Comment 6 Thomas Watson CLA 2012-05-21 11:49:23 EDT
BJ identified the issue.  We have an ArrayList with all the services that we want to evaluate the filter over and we remove each one that does not match.  To do this we use Iterator.remove().  That gets to be very slow when the ArrayList is very large because of the amount of shifting that must occur to remove a single element from the very large list.  This is why the slow down is not linear as the number of service registrations increases.

I think we should attempt a fix for RC2.
Comment 7 Thomas Watson CLA 2012-05-21 11:53:20 EDT
Created attachment 215979 [details]
possible fix

The actual fix is smaller than the patch indicates.  I renamed the "result" variable to make it more clear.  We decided to create an initial filteredRegistrations list with a capacity equal to the original list to avoid growth costs.  This list ultimately gets thrown away anyway before we return the final array to the caller.
Comment 8 Thomas Watson CLA 2012-05-21 12:00:46 EDT
BJ please review.  I am only suggesting this for RC2 because I think the fix is safe and it could help for any case where there are lots of services registered.
Comment 9 Thomas Watson CLA 2012-05-21 12:01:57 EDT
John, please review as well.
Comment 10 Thomas Watson CLA 2012-05-21 16:02:53 EDT
Created attachment 215986 [details]
LinkedList patch

Here is a simplified patch that just changes to using a LinkedList for the copy which provides O(1) performance for removals.
Comment 11 BJ Hargrave CLA 2012-05-21 16:15:19 EDT
+1 to the LinkedList patch.
Comment 12 Thomas Watson CLA 2012-05-21 16:52:47 EDT
Fixed in the following commit:

http://git.eclipse.org/c/equinox/rt.equinox.framework.git/commit/?id=8ad704b0c8149a6ab23d96f414045543e171fa06

Thanks for the help in providing the testcase for this Stanley.
Comment 13 Markus Keller CLA 2012-05-22 10:40:08 EDT
The LinkedList looks good as an RC2 fix, but you're going to use the real fix for Kepler, aren't you?

The LinkedList still has allocation and pointer assignment overheads.

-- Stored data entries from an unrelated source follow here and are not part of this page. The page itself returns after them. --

/-- R346 and R352 to R359. -/
def Obligations.LinkBringUp : Prop :=
  ∀ (l : LaneId) (s : State),
    let x := lkOf s l
    let need := max 1 (lnWidth s l - 1)
    let st := lnState s l
    let moves := fun (t : State) (n : Nat) => LinkOnly s t l ∧ LanesKeep s t ∧ lnState t l = n
    let full := lnF s l 47 32
    (∀ found on, lnIsLead s l = true → st = 1 → bscan s = false → Probed s l found on →
      (need ≤ popc (on &&& x.probed) → ∃ t, exec (.detectProbe l found) s = .next t ∧
        moves t (if lnNative s l || bitOf (laneOf s l).cfg 59 then 2 else 3) ∧ lkOf t l = { x with probed := 0, txMask := on &&& x.probed }) ∧
      (popc (on &&& x.probed) < need → ∃ t, exec (.detectProbe l found) s = .next t ∧ LinkIs s t l { x with probed := on }))
    ∧ (∀ (mask : BitVec 16) pre, lnIsLead s l = true → st = 2 → need ≤ popc (mask.toNat &&& x.txMask) →
        ∃ t, exec (.trainDone l mask pre) s = .next t ∧ moves t 3 ∧
          lkOf t l = { x with txMask := mask.toNat &&& x.txMask, txPre := bitOf (laneOf s l).cfg 59 && pre } ∧
          ∀ k ∈ lnLanes s l, lnF t k 53 53 = (bitOf (laneOf s l).cfg 59 && bitOf (laneOf s l).cfg 21).toNat)
    ∧ (lnIsLead s l = true → st = 2 → ∃ t, exec (.trainTimeout l) s = .next t ∧ LinkLeft s t l 1)
    ∧ (lnIsLead s l = true → st = 3 → ∃ t, exec (.lockTimeout l) s = .next t ∧
        moves t (if lnNative s l || bitOf (laneOf s l).cfg 59 then 2 else 1) ∧ lkOf t l = x)
    ∧ (lnIsLead s l = true → st = 3 → lnNative s l = true → bitOf s.sec.state 51 = true →
        ∃ t, exec (.lockDone l) s = .next t ∧ lnState t l = 4 ∧ CapBegins x (lkOf t l) ∧ (lkOf t l).tries = 1 ∧
          (lkOf t l).txMask = x.txMask ∧ (lkOf t l).resume = x.resume ∧
          (∀ i, i < 16 → nbit x.txMask i = true → lnF t (l + i) 54 54 = 1) ∧ t = { s with lanes := t.lanes, lks := t.lks, fresh := t.fresh })
    ∧ (lnIsLead s l = true → st = 3 → lnNative s l = false → ∃ t u, exec (.lockDone l) s = .next t ∧ t = fullCheck u ∧
        lnState u l = 5 ∧ lnF u l 47 32 = x.txMask % 65536 ∧ lnF u l 31 16 = (lnF s l 31 16 + 1) % 65536 ∧ u = { s with lanes := u.lanes })
    ∧ (lnIsLead s l = true → st = 4 → x.tries < 3 → bitOf s.sec.state 51 = true → ∃ t, exec (.capTimeout l) s = .next t ∧
        CapBegins x (lkOf t l) ∧ (lkOf t l).tries = x.tries + 1 ∧ (lkOf t l).txMask = x.txMask ∧ (lkOf t l).resume = x.resume ∧
        t = { s with lks := t.lks, fresh := t.fresh })
    ∧ (lnIsLead s l = true → st = 4 → 3 ≤ x.tries → ∃ t, exec (.capTimeout l) s = .next t ∧ LinkLeft s t l 2)
    ∧ (∀ (p : Fin 16) b, lnIsLead s l = true → lnNative s l = true → st = 4 → x.round = 1 → CapLacks x 1 p → b ≠ [] → x.parts.all (fun e => e.1 < 32) → x.mine.length = 38 →
        capNonce (capHears x 1 p b) ≠ capNonce x.mine → ∃ t u, exec (.ctlCap l 1 p b) s = .next t ∧ t = fullCheck u ∧
          u = { s with lks := u.lks } ∧ (let y := lkOf u l
            y.round = 2 ∧ y.theirs = capHears x 1 p b ∧ y.mine.take 30 = x.mine.take 30 ∧
            y.mine.drop 30 = kcvOf s l (capNonce x.mine) (capNonce (capHears x 1 p b)) ∧ y.out.length = x.out.length + 3 ∧
            y.replay = x.replay ∧ y.txMask = x.txMask))
    ∧ (∀ (p : Fin 16) b, lnIsLead s l = true → lnNative s l = true → st = 4 → x.round = 2 → CapLacks x 2 p → b ≠ [] →
        capKcv (capHears x 2 p b) = capKcv x.mine → ∃ t u, exec (.ctlCap l 2 p b) s = .next t ∧ t = fullCheck u ∧
          u = { s with lks := u.lks, lanes := u.lanes } ∧ lnState u l = 5 ∧ lnF u l 31 16 = (lnF s l 31 16 + 1) % 65536 ∧
          (let y := lkOf u l
           let m := x.txMask &&& capMask (capHears x 2 p b)
           let kept := x.replay.filter (fun f => decide (capResume (capHears x 2 p b) ≤ f.seq))
           y.txMask = m ∧ lnF u l 47 32 = m % 65536 ∧ y.rxSeq = 0 ∧ y.txSeq = kept.length ∧ y.out = x.out ++ y.replay.map (frameBlock y) ∧
           y.keys = (if lnMode s l = 2 then some (linkKeys s l (capNonce x.mine) (capNonce (capHears x 2 p b))) else none) ∧
           y.rxLost = decide (popc m < lnWidth s l) ∧ y.txLost = decide (popc m < lnWidth s l) ∧
           y.replay.map (fun f => (f.ftype, f.payload)) = kept.map (fun f => (f.ftype, f.payload)) ∧
           y.replay.map (fun f => f.seq) = List.range kept.length ∧ y.got = x.got))
    ∧ (∀ (p : Fin 16) b, lnIsLead s l = true → lnNative s l = true → st = 4 → x.round = 2 → CapLacks x 2 p → b ≠ [] →
        capKcv (capHears x 2 p b) ≠ capKcv x.mine → ∃ t u, exec (.ctlCap l 2 p b) s = .next t ∧ t = fullCheck u ∧
          lnState u l = 6 ∧ lnF u l 51 51 = 1 ∧ (lkOf u l).replay = x.replay ∧ u = { s with lks := u.lks, lanes := u.lanes })
    ∧ (∀ i : Fin 16, lkUp s l = true → nbit full i = true → x.rxLost = false → nclr full i ≠ 0 →
        ∃ t, exec (.laneLoss l i) s = .next t ∧ t.st.log.head? = some { us := s.now - s.st.began, cls := 9, unit := l, detail := nclr full i } ∧
          t = { s with lanes := t.lanes, lks := t.lks, st := t.st, svc := t.svc } ∧
          lkOf t l = { x with rxLost := true, rxNew := some (nclr full i), rxConf := false, ams := 0,
                              out := x.out ++ [{ kind := ctlRESTRIPE, val := nclr full i }] } ∧
          lnF t (l + i) 52 52 = 1 ∧ (∀ k, k ≠ l + i.val → laneOf t k = laneOf s k))
    ∧ (∀ i : Fin 16, lkUp s l = true → nbit full i = true → (x.rxLost = true ∨ nclr full i = 0) →
        ∃ t, exec (.laneLoss l i) s = .next t ∧ LinkLeft (faultLog s 9 l (nclr full i)) t l 1)
    ∧ (∀ mask : BitVec 16, lkUp s l = true → x.txLost = false → mask ≠ 0 → ∃ t, exec (.ctlRestripe l mask false) s = .next t ∧
        LinkIs s t l { x with txMask := mask.toNat, txLost := true,
                              out := x.out ++ [{ kind := ctlRESTRIPE, val := mask.toNat, bytes := [1] }, { kind := ctlAM, val := mask.toNat }] })
    ∧ (∀ mask : BitVec 16, lkUp s l = true → x.txLost = true → ∃ t, exec (.ctlRestripe l mask false) s = .next t ∧ LinkLeft s t l 1)
    ∧ (∀ mask : BitVec 16, lkUp s l = true → x.rxNew = some mask.toNat → ∃ t, exec (.ctlRestripe l mask true) s = .next t ∧
        LinkIs s t l { x with rxConf := true, ams := 0 })
    ∧ (∀ (i : Fin 16) (mask : BitVec 16), lnIsLead s l = true → lnNative s l = true → x.rxNew = some mask.toNat →
        ∃ t, exec (.ctlAm l i mask) s = .next t ∧ LinkIs s t l { x with ams := nset x.ams i })
    ∧ (∀ m, lkUp s l = true → x.rxNew = some m → x.rxConf = true → x.ams &&& m = m → ∃ t, exec (.restripeAligned l) s = .next t ∧
        LinkOnly s t l ∧ lkOf t l = { x with rxNew := none, rxConf := false, opened := false } ∧ lnF t l 47 32 = m % 65536 ∧ lnState t l = 5)
    ∧ (lkUp s l = true → ∃ t, exec (.ctlSleep l) s = .next t ∧ LinkOnly s t l ∧ LanesKeep s t ∧
        (∀ k ∈ lnLanes s l, lnF t k 57 56 = if rxReq s k = 1 then 1 else lnF s k 57 56) ∧
        ((lkOf t l).rxSleep = true ↔ x.rxSleep = true ∨ ∃ k ∈ lnLanes s l, rxReq s k = 1))
    ∧ (lkUp s l = true → (∀ k ∈ lnLanes s l, txReq s k = 1) → x.replay = [] → x.txSleep = false →
        ∃ t, exec (.sleepEntry l) s = .next t ∧ LinkOnly s t l ∧ LanesKeep s t ∧ (∀ k ∈ lnLanes s l, lnF t k 59 58 = 1) ∧
          lkOf t l = { x with txSleep := true, out := x.out ++ [{ kind := ctlSLEEP }] })
    ∧ (lkUp s l = true → x.rxSleep = true → ∃ t, exec (.rxSignalReturn l) s = .next t ∧ LinkOnly s t l ∧ LanesKeep s t ∧
        lkOf t l = { x with rxSleep := false } ∧ (∀ k ∈ lnLanes s l, lnF s k 57 56 = 1 → lnF t k 57 56 = 2 ∧ lnF t k 55 55 = 1))
    ∧ (lnIsLead s l = true → lnMode s l = 1 → 2 ≤ st → st ≤ 5 → ∃ t, exec (.ethLinkFail l) s = .next t ∧ LinkLeft s t l 1)
    ∧ (bitOf (laneOf s l).stat 54 = true → ∃ t, exec (.lockLost l) s = .next t ∧ t = { s with lanes := t.lanes, quads := t.quads } ∧
        lnF t l 54 54 = 0 ∧ fld (laneOf t l).err 31 24 = min 255 (fld (laneOf s l).err 31 24 + 1) ∧
        (∀ k, k ≠ l.val → laneOf t k = laneOf s k))
    ∧ (∃ t, exec (.laneErrClear l) s = .next t ∧ t = { s with lanes := t.lanes } ∧ laneOf t l = { laneOf s l with err := 0 } ∧
        (∀ k, k ≠ l.val → laneOf t k = laneOf s k))
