-- ==== Sys2Proof/Tests/Slice0.lean ====
section
/-! SUPPORT. The model's own tests: worked values of the manual, ill-formed commands that WellFormed refuses, and, for every
statement with hypotheses, a state and operands that meet them. -/

namespace Sys2Proof.Tests
open Sys2Proof Sys2Proof.Machine Sys2Proof.Safety

/-! ### Registers and units -/

theorem wit_registers : (0x1F002000000 : Addr).toNat % 8 = 0 ∧ regOf 0x1F000000008 = some { kind := .rstCause } ∧ RegKind.rstCause ∈ regsRo
    ∧ (∃ r, regOf 0x1F000002018 = some r ∧ (r.kind, 0xC000FFFFFFFFFFFF) ∈ regsRw) ∧ (∃ r, regOf 0x1F000000800 = some r ∧ (r.kind, 0x00F0000000000000) ∈ regsW1c)
    ∧ chapterGrant { kind := .rstCause } 0x2000 true = false ∧ regOf 0x1F000000018 = none ∧ ¬ ((0x10 : BitVec 16) = 0x10 ∧ dbgLevel {} = 2) :=
  ⟨rfl, by decide, by decide, ⟨_, rfl, by decide⟩, ⟨_, rfl, by decide⟩, by decide, by decide, by decide⟩
abbrev unitSt (k : Nat) (x : Wrapper) : State := { wraps := tset {} [] k x }
theorem wit_units_calm : Calm (unitSt 0 { st := .draining }) 0 ∧ Calm {} (unitKey (.quad 0)) ∧ Calm {} (unitKey (.queue 5)) ∧ Calm {} (unitKey (.port 0 3))
    ∧ Calm {} (unitKey (.router 2)) :=
  ⟨.inl (.inl (by decide)), .inr (.inl (by decide)), .inr (.inr (.inl (by decide))), .inr (.inr (.inr (by decide))), .inl (.inr (by decide))⟩
theorem wit_units : (wrapOf {} 0).st = .running ∧ (wrapOf (unitSt 0 { st := .draining }) (unitKey (.engine 0))).st = .draining
    ∧ (∀ n ∈ unitDoms (unitKey (.port 0 3)), (domOf (unitSt 6003 { st := .waking }) n).cur < 2) ∧ unitHeld (unitSt 6003 { st := .waking }) 6003 = false
    ∧ unitReady (unitSt 6003 { st := .waking }) 6003 = true ∧ (wrapOf (unitSt 6003 { st := .waking }) 6003).st = .waking
    ∧ unitReady {} (unitKey (.controller 0)) = false := by decide +kernel
/-! ### Word cells -/

/-- A state in which cell 0 has the given control word and slot 0, and its clock, RCLK0 of P0, runs out of reset. -/
def cellSt (ctl slot : Nat) (x : Cell) : State :=
  { cells := tset {} [] 0 x
    frames := [(frameKey 0 0 0, [BitVec.ofNat 64 slot, 0, 0, 0, 0, 0, BitVec.ofNat 64 ctl]),
               (frameKey 0 144 0, [BitVec.ofNat 64 (2 ^ 41)])]
    panels := [(0, { sr := true })]
    rclks := [(0, { rst := false })]
    clk := { plls := [(0, { cfg := 2 ^ 63, odiv := 1, stat := 2 ^ 62 })] } }

def cellIn0 : CellIn := { wi0 := 0x0000810000000000, wi1 := 5, wi2 := 0, wi3 := 0, bi := 0 }
def pins0 : CellPins := { wi0 := 0x0000810000000000, wi1 := 5, wi2 := 0, wi3 := 0, bi := 0, ci := false, ei := true }

theorem wit_cellSees : CellSees (cellSt 0 (4 * 2 ^ 42) {}) 0 cellIn0 pins0 ∧ CellSees (cellSt 1 0 {}) 0 cellIn0 pins0
    ∧ CellSees (cellSt 0 (4 * 2 ^ 42) { co := true }) 1 cellIn0 { pins0 with ci := true, ei := false }
    ∧ ¬ InputUsed { frames := [(frameKey 0 0 0, [0, 0, 0, 0, 0, 0, 0, 31])] } 0 0 := by decide +kernel

theorem wit_cellLogic : CellRuns (cellSt 0 (1 * 2 ^ 42) {}) 0 pins0 1 ∧ CellRuns (cellSt 0 (2 * 2 ^ 42) {}) 0 pins0 2
    ∧ CellRuns (cellSt 0 (0x10 * 2 ^ 42) {}) 0 pins0 0x10 ∧ CellRuns (cellSt 0 (0x11 * 2 ^ 42) {}) 0 pins0 0x11
    ∧ CellRuns (cellSt 0 (0x12 * 2 ^ 42) {}) 0 pins0 0x12 ∧ CellRuns (cellSt 0 (0x13 * 2 ^ 42) {}) 0 pins0 0x13
    ∧ CellClocked (cellSt 0 0 {}) 0 pins0 0 ∧ cellEnabled (cellCtl (cellSt 0 0 {}) 0) pins0 = true := by decide +kernel

theorem wit_cellHolds : CellClocked (cellSt 0 (4 * 2 ^ 42 + 2 ^ 24) {}) 0 pins0 4
    ∧ cellPred (nfld (cellNow (cellSt 0 (4 * 2 ^ 42 + 2 ^ 24) {}) 0 pins0) 27 24)
        (cellOf (cellSt 0 (4 * 2 ^ 42 + 2 ^ 24) {}) 0) pins0 = false
    ∧ CellClocked (cellSt 0x100 (6 * 2 ^ 42) {}) 0 pins0 6 ∧ cellEnabled 0x100 pins0 = false
    ∧ CellClocked (cellSt 0x100 (0x25 * 2 ^ 42) {}) 0 pins0 0x25 := by decide +kernel

theorem wit_cellSums : CellRuns (cellSt 0 (4 * 2 ^ 42) {}) 0 pins0 4 ∧ CellRuns (cellSt 0 (5 * 2 ^ 42 + 2 ^ 17) {}) 0 pins0 5
    ∧ CellRuns (cellSt 0 (6 * 2 ^ 42 + 3 * 2 ^ 22) {}) 0 pins0 6 := by decide +kernel

theorem wit_cellLaneOps : CellRuns (cellSt 0 (7 * 2 ^ 42) {}) 0 pins0 7 ∧ CellRuns (cellSt 0 (8 * 2 ^ 42) {}) 0 pins0 8
    ∧ CellRuns (cellSt 0 (9 * 2 ^ 42) {}) 0 pins0 9 ∧ CellRuns (cellSt 0 (0x14 * 2 ^ 42) {}) 0 pins0 0x14
    ∧ CellRuns (cellSt 0 (0x15 * 2 ^ 42) {}) 0 pins0 0x15 ∧ CellRuns (cellSt 0 (0x16 * 2 ^ 42) {}) 0 pins0 0x16
    ∧ CellRuns (cellSt 0 (0x17 * 2 ^ 42) {}) 0 pins0 0x17 := by decide +kernel

theorem wit_cellFields : CellRuns (cellSt 0 (0x18 * 2 ^ 42) {}) 0 pins0 0x18 ∧ CellRuns (cellSt 0 (0x19 * 2 ^ 42) {}) 0 pins0 0x19
    ∧ CellRuns (cellSt 0 (0x1A * 2 ^ 42) {}) 0 pins0 0x1A ∧ CellRuns (cellSt 0 (0x1B * 2 ^ 42) {}) 0 pins0 0x1B := by decide +kernel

The "possible fix" looks good, except that I wouldn't pass a size to the ArrayList constructor (since the result is expected to be small).
Comment 14 BJ Hargrave CLA 2012-05-22 11:03:43 EDT
(In reply to comment #13)
> The LinkedList looks good as an RC2 fix, but you're going to use the real fix
> for Kepler, aren't you?
> 
> The LinkedList still has allocation and pointer assignment overheads. The
> "possible fix" looks good, 

I don't see any need to "improve" this. This list is only used temporarily and is not returned to the calling bundle. And this performance problem is only an issue in the somewhat pathological case of 200K instances of a service. In more common cases, there are vastly fewer services.

The LinkedList solution performed approximately as well as using 2 ArrayLists and is a much simpler fix.

> except that I wouldn't pass a size to the ArrayList
> constructor (since the result is expected to be small).

We have no ability to know this in general. For the specific test case, this is true. What if the filter was not (id=42) but (!(id=42))? Then the result could be very large.